- Acceptance Criteria – Measurable terms of what must be done for a user story to be acceptable to the stakeholders.
- Backlog – Sometimes called a Product Backlog, the Backlog is a collection of user stories and tasks the development team will work on at some point in the future. Initially, this list consists of all obvious functionality, and it is allowed to grow and change as more is learned about the software.
- Iteration – Sometimes called a Sprint, an iteration is a fixed, specific length of time resulting in a small but complete piece of working software. Multiple iterations combined create a fully integrated product.

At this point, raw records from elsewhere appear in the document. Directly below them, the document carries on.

/-- A tile (R9 to R14). -/
structure Tile where
  harts : Vector Hart 10
  /-- the stores; L offset, W offset, A offset, C offset (R14) -/
  l : Mem
  w : Mem
  a : Mem
  c : Mem
  /-- L words that are empty, rising (R96) -/
  lEmpty : List Nat
  /-- poisoned granules of L, W, A and C: (space number of R89, address / 32), (R94) -/
  poison : List (Nat × Nat)
  /-- granules with an error not found yet: (space, address / 32, uncorrectable) (R296) -/
  flaws : List (Nat × Nat × Bool)
  /-- errors in the cells of the tile-scope CSRs (R296) -/
  csrFlaws : List (CellLoc × Flaw)
  /-- full bits of c0 to c15 (R55) -/
  cF : BitVec 16
  /-- the G read cache: (physical line number, 64 bytes), newest first (R91, log 8) -/
  gcache : List (Nat × BitVec 512)
  /-- the instruction cache: (physical line number, 64 bytes), newest first (R14, R77, log 8) -/
  icache : List (Nat × BitVec 512)
  /-- window: words n, image, committed versions newest first, publish row (R137) -/
  winN : Nat
  winImg : WinVer
  hist : List WinVer
  pub : WinVer
  /-- step.count, step.WR (R130) -/
  step : BitVec 32
  wr : Bool
  /-- STEPIDLE has been applied (R133, R136) -/
  idle : Bool
  /-- slots that have arrived at the current step (R132) -/
  arrived : BitVec 7
  /-- what the seam carries: the counter and the *held* bit, now and one cycle ago (R131, R133) -/
  seam : Vector (BitVec 32 × Bool) 2
  stepmask : BitVec 7
  stepwatch : BitVec 32
  /-- the cycle since which the tile is *waiting*, and whether it has reported (R142) -/
  waitSince : Option Nat
  waitTold : Bool
  /-- generations of TBAR, QBAR, CLBAR, the slots recorded as arrived at them, and the wait reports (R146, R148) -/
  gen : Vector (BitVec 16) 3
  barArr : Vector (BitVec 7) 3
  barSince : Vector (Option Nat) 3
  barTold : Vector Bool 3
  fmt : Vector W32 4
  scp : Vector Word 4
  seed : Word
  gid : Word
  /-- promise.DET, UNO, LVL (R240) -/
  promise : BitVec 3
  lfsr : Vector W32 16
  q : Vector QFold 4
  pe : Vector PeBank 2
  latch : Latch
  /-- ring successor: tile number, none before RINGDEF (R216) -/
  ring : Option Nat
  /-- BROTs that ask for this tile's latch: (cycle at which the request reaches the router, tile, hart) (R218) -/
  ringReq : List (Nat × Nat × Fin 10)
  /-- the cycle from which the matrix array is free (R175) -/
  arrayFree : Nat
  /-- oerr.ERR, LOST, CNT and oerrloc0 to oerrloc7 (R211, R212) -/
  oerrErr : Bool
  oerrLost : Bool
  oerrCnt : Nat
  oerrloc : Vector Word 8
  mbox : List Post
  mheld : List HeldPost
  mnext : Word
  /-- hart slots waiting in RECVM and RECVM.o, in arrival order (R181) -/
  mwait : List (Fin 10)
  work : List WorkItem
  fills : List Fill
  /-- waiting full/empty requests of this home, in arrival order (R98) -/
  fe : List FeReq
  copies : List Copy
  sleepDepth : BitVec 2
  /-- ctxid CSR; 0 outside a context -/
  ctx : Nat
  repq : Word
  escwait : BitVec 16
  asleep : Bool
  /-- the cycle at which a waking tile is awake (R64) -/
  wakeAt : Nat
  /-- the group that occupies the tile -/
  grp : Option Nat
  /-- slots of the kernel header, and LVL (R236) -/
  slots : Nat
  lvl : Bool
  /-- the slot that issued last (R53) -/
  last : Fin 8
  /-- cycles since the last leveller interval (R253) -/
  level : Nat
  /-- messages that fell out at a gang switch (R269) -/
  fallout : List Nat
deriving DecidableEq, Repr

/-- An unloaded bank: every element +0 (R199). -/
def PeBank.reset : PeBank := ⟨false, [], 0, 0, 0, 0, [], [], [], [], []⟩

/-- An empty latch (R214). -/
def Latch.reset : Latch := ⟨.empty, 0, 0, 0, 0, 0, false, [], [], [], [], []⟩

/-- A fold in compact mode with no reflector (R224). -/
def QFold.reset : QFold := ⟨[], [], 0, false, 0, [], 0, 0, false, 0, true⟩

/-- A tile that no group has occupied (log 5). -/
def Tile.reset : Tile where
  harts := Vector.replicate 10 Hart.reset
  l := []
  w := []
  a := []
  c := []
  lEmpty := []
  poison := []
  flaws := []
  csrFlaws := []
  cF := 0xFFFF
  gcache := []
  icache := []
  winN := 0
  winImg := ⟨[], [], []⟩
  hist := []
  pub := ⟨[], [], []⟩
  step := 0
  wr := false
  idle := false
  arrived := 0
  seam := Vector.replicate 2 (0, true)
  stepmask := 0
  stepwatch := 1000
  waitSince := none
  waitTold := false
  gen := Vector.replicate 3 0
  barArr := Vector.replicate 3 0
  barSince := Vector.replicate 3 none
  barTold := Vector.replicate 3 false
  fmt := Vector.replicate 4 0
  scp := Vector.replicate 4 0
  seed := 0
  gid := 0
  promise := 0
  lfsr := Vector.replicate 16 1
  q := Vector.replicate 4 QFold.reset
  pe := Vector.replicate 2 PeBank.reset
  latch := Latch.reset
  ring := none
  ringReq := []
  arrayFree := 0
  oerrErr := false
  oerrLost := false
  oerrCnt := 0
  oerrloc := Vector.replicate 8 0
  mbox := []
  mheld := []
  mnext := 0
  mwait := []
  work := []
  fills := []
  fe := []
  copies := []
  sleepDepth := 1
  ctx := 0
  repq := 0
  escwait := 256
  asleep := false
  wakeAt := 0
  grp := none
  slots := 0
  lvl := false
  last := 0
  level := 0
  fallout := []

- Planning Poker – Planning Poker is a consensus-based estimation technique for estimating. Using this methodology, individual user stories are presented for estimation, and after a period of discussion, each developer chooses from his own deck the numbered card that represents his estimate of how much work is involved in the story being discussed. All estimates are kept private until each participant has chosen a card. At that time, all estimates are revealed and discussion can begin again. The method has been popularized by Mike Cohn in his book Agile Estimating and Planning, and studies have credited it with less optimistic and more accurate estimations than other methods (K. Molokken-Ostvold and N.C. Haugen)
- Retrospective – A meeting where a development team looks back on the previous iteration so that they can learn from their experience and apply this learning to future projects.
- Stakeholders – Customer representatives from the business who are actively engaged in the project. They prioritize user stories and give real-time feedback throughout iterations.
- Story Points – A measure of magnitude of a paticular user story, and it\’s size relative to the size of other user stories. Story points enable effort to be estimated without trying to estimate how long it will take.
- User Stories – A very high-level definition of a requirement, containing just enough information so that the developers can produce a reasonable estimate of the effort to implement it.